WHAT TO DO » Each line of the data below that carries the word "State" needs to be copied.
+++
-- ==== Sys2Proof/Machine/Core.lean ====
section
/-! DEFINITION. The machine as the host takes it. -/

def Sys2Proof.core : Host.Core :=
  { State := Sys2Proof.Machine.State, Fault := Sys2Proof.Machine.Fault, Refusal := Sys2Proof.Machine.Refusal,
    step := Sys2Proof.Machine.step, reset := Sys2Proof.Machine.State.reset }
end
+++
ANSWER SECTION »
  { State := Sys2Proof.Machine.State, Fault := Sys2Proof.Machine.Fault, Refusal := Sys2Proof.Machine.Refusal,
    step := Sys2Proof.Machine.step, reset := Sys2Proof.Machine.State.reset }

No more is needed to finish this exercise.